Портрет лейтенанта на фоне забытой войны. Часть 2

Шкурин Александр
Сквозь сон он услышал привычный свист пуль и, еще не проснувшись, по привычке скатился на пол. Открыв глаза, с недоумением обнаружил, что не в форме, а в одной исподнем, но самое главное - где его винтовка? Он слепо пошарил руками вокруг, но винтовки не было! Черт, без оружия он был голым. Где он очутился? Какая-то незнакомая комната, разобранная постель,  в окна бьют острые лучи света, а по комнате свищет ветер и пули. Почему он не в блиндаже, и где его сослуживцы? Ничего не понятно. Паника охватила его. Он свернулся в позу эмбриона и стал тихонько подвывать. Случилось то, чего боится каждый солдат, он сошел с ума, и до скончания своего века будет видеть эту комнату, острые лучи слепящего света и сводящий с ума постоянный свист пуль. Рядом раздался взрыв, дом закачался, вздулись и опали оконные занавеси, и из оконной рамы полетели осколки стекол. Один осколок черканул по его щеке, и он почувствовал, как потекла кровь. Боль привела его в чувство, паника отступила, и ползком стал собирать по комнате вещи. Опять раздался свист летящих бомб, следом прогремело несколько взрывов, и дом опять затрясло. Теперь он вспомнил, как здесь очутился. Еще на фронте он слышал, что враги применяют для ночных бомбардировок цеппелины. Видимо, это и был налет цеппелинов. Хорошенько он попал, нигде нет спасения от войны.  Он быстро оделся, и бросился на второй этаж к девчонке, которую привел сюда.
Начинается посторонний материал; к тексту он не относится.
-- ==== Sys2Proof/Tests/Slice0.lean ====
section
/-! SUPPORT. Own tests. Expected values are those of spec/95_test_vectors.md (the V- and S-numbers
named beside each) or hand calculation from the rule named; then a witness for the hypotheses of
each statement. -/

namespace Sys2Proof.Tests

open Sys2Proof.Machine

/-! ### Helpers -/

/-- A block with the bytes `bs` received. -/
def blockWith (asm : Asm) (res : Res) (bs : List Byte) : Block :=
  { asm := asm, res := res, rxcnt := Fin.ofNat 9 bs.length,
    rxbuf := #v[bs[0]?, bs[1]?, bs[2]?, bs[3]?, bs[4]?, bs[5]?, bs[6]?, bs[7]?], txbuf := none }

/-- The reset state with another block, and one request presented. -/
def stateWith (b : Block) (w : U16) (xs : List Byte) : State :=
  { State.reset with block := b, inputs := [.request { word := w, seq := xs }] }

/-- The last response after one step. -/
def answer (s : State) : Option Response := (nextOf (step s)).bind (·.responses.getLast?)

/-- The block after one step. -/
def blockAfter (s : State) : Option Block := (nextOf (step s)).map (·.block)

/-- `RXBUF[0..7) = 00 00 43 66 00 00 61`, assembling (V-ASM-5). -/
def seven : Block := blockWith .assembling .none [0x00, 0x00, 0x43, 0x66, 0x00, 0x00, 0x61]

/-- The verified frame of V-ASM-15. -/
def verified : Block := blockWith .done .ok [0x00, 0x00, 0x43, 0x66, 0x00, 0x00, 0x61, 0x17]

/-- The block after V-ENC-1. -/
def encoded : Block :=
  { Block.reset with txbuf := some #v[0x02, 0x3B, 0x01, 0x01, 0x00, 0x00, 0x00, 0x00, 0xBB, 0x27] }

/-- A bounded instance: `SEQ_MAX = 2`. -/
def bounded : State := { State.reset with cfg := { Config.default with seqMax := some 2 } }

/-! ### WellFormed: an ill-formed term for each check, which it refuses -/

theorem test_wf_refuses_long_crc : (Instr.crc [1, 2, 3]).wf (some 2) = false := by decide
theorem test_wf_refuses_long_vfy : (Instr.vfy [1, 2, 3]).wf (some 2) = false := by decide
theorem test_wf_refuses_long_decU16 : (Instr.decU16 0 [1, 2, 3]).wf (some 2) = false := by decide
theorem test_wf_refuses_long_decI16 : (Instr.decI16 0 [1, 2, 3]).wf (some 2) = false := by decide
theorem test_wf_refuses_long_decU32 : (Instr.decU32 0 [1, 2, 3]).wf (some 2) = false := by decide
theorem test_wf_refuses_long_decF32 : (Instr.decF32 0 [1, 2, 3]).wf (some 2) = false := by decide
theorem test_wf_admits_bound : (Instr.crc [1, 2]).wf (some 2) = true := by decide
В доме стояла нехорошая тишина. Он открыл подряд все двери на втором этаже, но комнаты были пусты. Неужели мадам Д. и служанка сбежали из дома, бросив их? Не хотелось думать о них плохо. Только в последней комнате он нашел девочку. Он свернулась клубочком под одеялом и беззвучно плакала.
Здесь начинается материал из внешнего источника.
-- ==== Sys2Proof/Machine/HostPort.lean ====
section
/-! DEFINITION. The host face (07_host_face.md) and the read path (R7 to R12): the taking of reads and writes, the hold
during a load, the completion of device operations (R85, R86, R121) and host reset (R89, R128, R140). -/

namespace Sys2Proof.Machine

/-! ### Reads -/

/-- R8, R9: the classification of a burst that begins at `addr`. -/
def classify (s : State) (addr : Nat) : Classification :=
  if (s.tracker.get (devOf addr)).record.commandSector = some (sectorOf addr) then .bypass
  else match lookup s.active (lineOf addr) with
    | some (position, e) => .hit position e.mode (lineOf addr - e.firstLine)
    | none => .miss

/-- R133: the read path takes a burst of `count` words, aligned to its length (R132): at most 16 words of one line, as R65 has
every read of a device. -/
def takeRead (addr count : Nat) (s : State) : State :=
  let base := addr - addr % count
  let d := devOf base
  let r : ReadRecord :=
    { addr := base, count := count, line := lineOf base, generation := s.generation, cls := classify s base,
      stage := .forwarded }
  let s := { s with host := { s.host with transaction := .read r, dataOut := [] } }
  if ¬ installed s d then
    completeRead { r with cls := .miss } (List.replicate count (s.policy.get .dev0).faultWord) s
  else match r.cls with
    | .bypass =>
      match (s.tracker.get d).record with
      | .refused _ => completeRead r (List.replicate count syntheticStatus) s
      | _ => forwardRead r s
    | .hit position mode _ =>
      match mode with
      | .replace .. => setTransaction (.read { r with stage := .store }) s
      | .blank w => completeRead r (List.replicate count w) s
      | .trap =>
        missDecision s.clock r
          (post { kind := .trapHit, device := some d, address := some r.line, entry := some position, detail := 0 } s)
    | .miss => missDecision s.clock r s

/-- R139: a held transaction is taken when load hold is off, as one arriving at that moment. -/
def takeHeld (s : State) : State :=
  if s.host.loadHold ∨ s.host.resetAsserted then s
  else match s.host.transaction with
    | .heldRead addr count => takeRead addr count s
    | .heldWrite addr word => arriveWrite addr word s
    | _ => s

/-- R130, R139, R142: a read presented at the host face. -/
def presentRead (addr count : Nat) (s : State) : State :=
  if s.host.resetAsserted then s
  else if s.host.transaction ≠ .none then s
  else if s.host.loadHold then setTransaction (.heldRead addr count) s
  else takeRead addr count s

/-- R130, R131, R139, R142: a write presented at the host face. -/
def presentWrite (addr : Nat) (word : Word) (s : State) : State :=
  if s.host.resetAsserted then s
  else if s.host.transaction ≠ .none then s
  else if s.host.loadHold then setTransaction (.heldWrite addr word) s
  else arriveWrite addr word s

/-! ### Completion of an operation (R85, R86, R121, R123) -/

/-- R86: OP_DONE and OP_FAILED carry the target word address and the status word. -/
def postOp (kind : NoticeKind) (d : Dev) (target : Nat) (status : Word) (s : State) : State :=
  post { kind := kind, device := some d, address := some target, entry := none, detail := status } s

/-- R16, R17: a present REPLACE entry with follow = yes: the slot of its first line. -/
def Entry.followSlot (e : Entry) : Option Nat :=
  match e.mode with
  | .replace slot true _ => some slot
  | _ => none

/-- R20, R21: a present REPLACE entry with follow = no. -/
def Entry.shadows (e : Entry) : Bool :=
  match e.mode with
  | .replace _ false _ => true
  | _ => false

/-- R17, R18: the slots of an entry's lines inside a sector, in ascending line. -/
def eraseSlots (sector : Nat) (e : Entry) : List Nat :=
  match e.followSlot with
  | none => []
  | some slot =>
    ((List.range e.lineCount).filter fun k => sectorOfLine (e.firstLine + k) == sector).map fun k => slot + k

/-- R16, R17, R18: the follow run of a completion, fixed from the ACTIVE bank now in force (log 54); none when it writes no
word. -/
def followRunOf (s : State) (d : Dev) (r : Record) : Option FollowRun :=
  match r with
  | .busyProgram _ target data =>
    match lookup s.active (lineOf target) with
    | some (_, e) =>
      match e.followSlot with
      | some slot => some (.program d (slot + (lineOf target - e.firstLine)) (offsetOf target) data)
      | none => none
    | none => none
  | .busyErase sector .. | .suspending sector .. =>
    match (activeEntries s.active).flatMap fun p => eraseSlots sector p.2 with
    | [] => none
    | slots => some (.erase d slots 0)
  | _ => none

/-- The device whose completion caused a run. -/
def FollowRun.dev : FollowRun → Dev
  | .program d _ _ _ => d
  | .erase d _ _ => d

/-- R18: the follow list holds a run of the device. -/
def listHolds (s : State) (d : Dev) : Bool := s.follow.waiting.any fun x => x.dev == d

/-- R18: a follow run not yet begun begins when none is in progress. -/
def beginRun (s : State) : State :=
  match s.follow.current, s.follow.waiting with
  | none, run :: rest => { s with follow := { current := some run, waiting := rest } }
  | _, _ => s

/-- R18: a run is handed to the follow list. -/
def handOver (run : FollowRun) (s : State) : State :=
  beginRun { s with follow := { s.follow with waiting := s.follow.waiting ++ [run] } }

/-- R86, R87, R116: the record enters STATUS, the erase's controller state lapses (R119), the writes kept for it are
taken, and a stalled burst of the device is released. -/
def enterStatus (d : Dev) (sector : Nat) (s : State) : State :=
  let s := modTracker d (fun t => { t with record := .status sector, armed := false, reading := false, keptRun := none }) s
  resolveStalled d (releaseKept d (lapseController d s))

/-- R86: a completion's status word shows READY. DESIGN CHOICE (log 54): the completion whose ACTIVE bank fixes the follow run
(R16, R17, R18) is this moment, the end of the status read, and not the rise that R85 takes as the completion. -/
def completeOperation (d : Dev) (sector target : Nat) (status : Word) (s : State) : State :=
  let r := (s.tracker.get d).record
  let s := modTracker d (fun t => { t with armed := false, reading := false }) s
  if statusFails status then enterStatus d sector (postOp .opFailed d target status s)
  else
    let s := postOp .opDone d target status s
    match followRunOf s d r with
    | none => enterStatus d sector s
    | some run =>
      if listHolds s d then modTracker d (fun t => { t with keptRun := some run }) s
      else enterStatus d sector (handOver run s)

/-- R18: a run kept back is handed over once the list holds no run of its device (log 45). -/
def handKeptRun (d : Dev) (s : State) : State :=
  match (s.tracker.get d).keptRun, (s.tracker.get d).record.commandSector with
  | some run, some sector => if listHolds s d then s else enterStatus d sector (handOver run s)
  | _, _ => s

/-- R121, R123: the record arrives in SUSPENDED. With pending-resume set a RESUME is raised (R124); otherwise the timers
of a part-owned suspension start (R125) and a stalled burst is released. -/
def arriveSuspended (d : Dev) (sector target : Nat) (o : Owner) (p : Bool) (e : Option EraseFields) (s : State) : State :=
  let s := modTracker d (fun t => { t with record := .suspended sector target o p e, reading := false }) s
  if p then releaseKept d (raiseService d (.resume .pendingResume) (sectorBase sector) s)
  else
    let s := if o = .part then
        modController d (fun k => { k with idleTimer := some s.clock, holdTimer := some s.clock, call := none }) s
      else s
    resolveStalled d (releaseKept d s)

/-- R86, R121, R65: the tracker makes the one-word status read at the first word of the command sector. -/
def raiseStatusRead (d : Dev) (sector : Nat) (s : State) : State :=
  raiseService d (.statusRead false) (sectorBase sector) (modTracker d (fun t => { t with reading := true }) s)

/-- R86, R121, R123: a status read has ended with `w`. -/
def statusReadEnds (d : Dev) (w : Word) (s : State) : State :=
  match (s.tracker.get d).record with
  | .busyProgram sector target _ =>
    if statusReady w then completeOperation d sector target w s else raiseStatusRead d sector s
  | .busyErase sector target e =>
    if (e.map (·.disabled)).getD false ∧ statusSuspended w then
      arriveSuspended d sector target .part false e (disarm d s)
    else if statusReady w then completeOperation d sector target w s
    else raiseStatusRead d sector s
  | .suspending sector target o p e =>
    if statusSuspended w then arriveSuspended d sector target o p e s
    else if statusReady w then completeOperation d sector target w s
    else raiseStatusRead d sector s
  | _ => modTracker d (fun t => { t with reading := false }) s

/-- R85, R121: a rise taken as a completion, or as the answer to a SUSPEND, raises the status read; a status read whose
reading was dropped and that still waits serves again (log 13). DESIGN CHOICE (log 51): its place is then that of a request
raised at this rise, behind every host path transaction of its device that waits now. -/
def riseTaken (d : Dev) (sector : Nat) (s : State) : State :=
  raiseStatusRead d sector
    (modController d (fun k => { k with suspendTimer := none }) (withdrawSuspend d s))

/-- A burst whose SUSPEND request has been withdrawn waits for its decision again (log 16). -/
def burstWaitsAgain (d : Dev) (s : State) : State :=
  match s.host.transaction with
  | .read r =>
    match r.stage with
    | .stalled since .suspendRaised => if devOf r.addr = d then stallRead since .minRun r s else s
    | _ => s
  | _ => s

/-- R86: a fall of the line before a status read shows READY: the reading is dropped (log 13). DESIGN CHOICE (log 39): a write
kept for the host path alone, which the reading has held back, is not taken by the fall. DESIGN CHOICE (log 55): neither is one
kept for the status read itself, which waits for the read of a later rise. -/
def dropReading (d : Dev) (s : State) : State :=
  if (s.tracker.get d).reading then
    let s := modTracker d (fun t => { t with reading := false }) s
    let s := match s.service.get d with
      | some { work := .statusRead _, addr := a, behind := n } =>
        { s with service := s.service.set d (some { work := .statusRead true, addr := a, behind := n }) }
      | _ => s
    match s.bus with
    | some (.service e (.statusRead _) a) =>
      if e = d then { s with bus := some (.service e (.statusRead true) a) } else s
    | _ => s
  else s

/-! ### Host reset -/

/-- R141: a read of a burst keeps its place on the list and on the bus, its words to be discarded. -/
def HostTxn.discarded : HostTxn → HostTxn
  | .read a n b _ => .read a n b true
  | t => t

def BusTxn.discarded : BusTxn → BusTxn
  | .host t => .host t.discarded
  | t => t

/-- R141: the read in progress is dropped. -/
def dropRead (r : ReadRecord) (s : State) : State :=
  let d := devOf r.addr
  let s := withdrawSuspend d s
  let dropped := match r.stage, r.cls with
    | .store, .hit _ (.replace slot _ _) k =>
      if s.host.dropped.isSome then s.host.dropped
      else some (storeAddr (slot + k) (offsetOf r.addr + s.host.dataOut.length))
    | _, _ => s.host.dropped
  { s with
    host := { s.host with dropped := dropped }
    hostPath := s.hostPath.map HostTxn.discarded
    bus := s.bus.map BusTxn.discarded }

/-- R140: the host face ends the transaction present; a write stays with the tracker (R131). -/
def endTransaction (s : State) : State :=
  let s := match s.host.transaction with
    | .read r => dropRead r s
    | _ => s
  let unwait (t : Tracker) : Tracker := { t with kept := t.kept.map fun k => { k with hostWaits := false } }
  setTransaction .none (modTracker .dev0 unwait (modTracker .dev1 unwait s))

/-- A write of the word of a cleanup write, raised by cleanup or by the loader (R180), already holds the bus for a record that
keeps its state until it ends. -/
def cleanupOnBus (s : State) (d : Dev) (work : ServiceWork) : Bool :=
  match work, s.bus with
  | .arrayWrite _, some (.service e (.arrayWrite _) _) => e == d
  | .resume _, some (.service e (.resume .cleanup) _) => e == d
  | _, _ => false

/-- R89: the cleanup write of a record is raised, in place of a request of its word that waits. DESIGN CHOICE (log 53): it
stands in R148's order as raised at the assertion, and does not keep the place of the request it replaces. DESIGN CHOICE
(log 32): a write of its word that already holds the bus stands for it, as one that waits would, and no second one is raised. -/
def raiseCleanup (d : Dev) (work : ServiceWork) (sector : Nat) (s : State) : State :=
  if cleanupOnBus s d work then s else raiseService d work (sectorBase sector) s

/-- R89, R128: one record cleaned up according to its state. -/
def cleanupRecord (d : Dev) (s : State) : State :=
  match (s.tracker.get d).record with
  | .heldProgram _ => setRecord d .array s
  | .heldErase _ => setRecord d .array s
  | .refused _ => setRecord d .array s
  | .status sector => raiseCleanup d (.arrayWrite true) sector s
  | .suspending sector target o _ e => setRecord d (.suspending sector target o true e) s
  | .suspended sector _ _ _ _ => raiseCleanup d (.resume .cleanup) sector (stopResumeTimers d s)
  | .probe => s
  | .absent => s
  | .array => s
  | .busyProgram .. => s
  | .busyErase .. => s

/-- R44, R47, R140: a commit of origin MANAGEMENT is cancelled; one of origin LOADER that waited for the dropped read
switches. -/
def commitMeetsReset (s : State) : State :=
  match s.commit with
  | .idle => s
  | .verifying f _ => if f.origin = .management then cancelCommitWith cancelHostReset s else s
  | .pendingBoundary f =>
    if f.origin = .management then cancelCommitWith cancelHostReset s else loaderFollows (switchBanks s)
  | .pendingMark f _ => if f.origin = .management then cancelCommitWith cancelHostReset s else s

/-- R140: an assertion of HRST_N, taken as one event. DESIGN CHOICE (log 19): HOST_RESET is posted last, after a
COMMIT_CANCELLED and after the COMMIT_TAKEN and LOAD_DONE of a loader's commit that the dropped read held back. -/
def hostResets (s : State) : State :=
  let s := { s with host := { s.host with resetAsserted := true } }
  let s := commitMeetsReset (endTransaction s)
  let s := cleanupRecord .dev1 (cleanupRecord .dev0 s)
  post { kind := .hostReset, device := none, address := none, entry := none, detail := 0 } s

end Sys2Proof.Machine
end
Он осторожно коснулся её плеча, и девочка уткнулась мокрым лицом ему в грудь.
- Не бойся, я с тобой, - ласково прошептал он и стал гладить ее шелковистые волосы.
Тщедушное тельце девочки сотрясалось от рыданий. Он оторвал её от себя, и, глядя в темные провалы глаз, отчетливо произнес:
- Нам надо как можно быстрее уходить отсюда. Ты меня поняла?
Девочка кивнула головой и опять прижалась к нему.
- Нет, так не пойдет, - он оторвал от себя тщедушное тельце в большой, не по росту ночной рубашке и стал собирать её вещи. У него никогда не было сестры, и еще никогда не доводилось одевать девочку, поэтому путался в деталях ее туалета. Поэтому с трудом сумел ее одеть. Девочка безропотно подчинялась, протягивала ноги, когда он торопливо натягивал чулки, ботинки и послушно поднимала руки, когда надевал платье. Оно сопротивлялось дольше всего, но он сумел победить  и застегнуть платье на все пуговицы и крючки. Настала очередь пальто и платка. Наконец, девчонка была собрана. На улице прогремел очередной взрыв. Дом опять закачался, сейчас рухнет, неожиданно понял он и схватил девчонку за руку, чтобы выскочить из комнаты, но та неожиданно уперлась. Он вопросительно посмотрел на неё. Девчонка метнулась к постели и из-под одеяла вытащила большую куклу, которую прижала к груди. Он поморщился, но ничего не сказал и выскочил на улицу, захватив с собой только винтовку. Вещмешок и ранец остались в доме.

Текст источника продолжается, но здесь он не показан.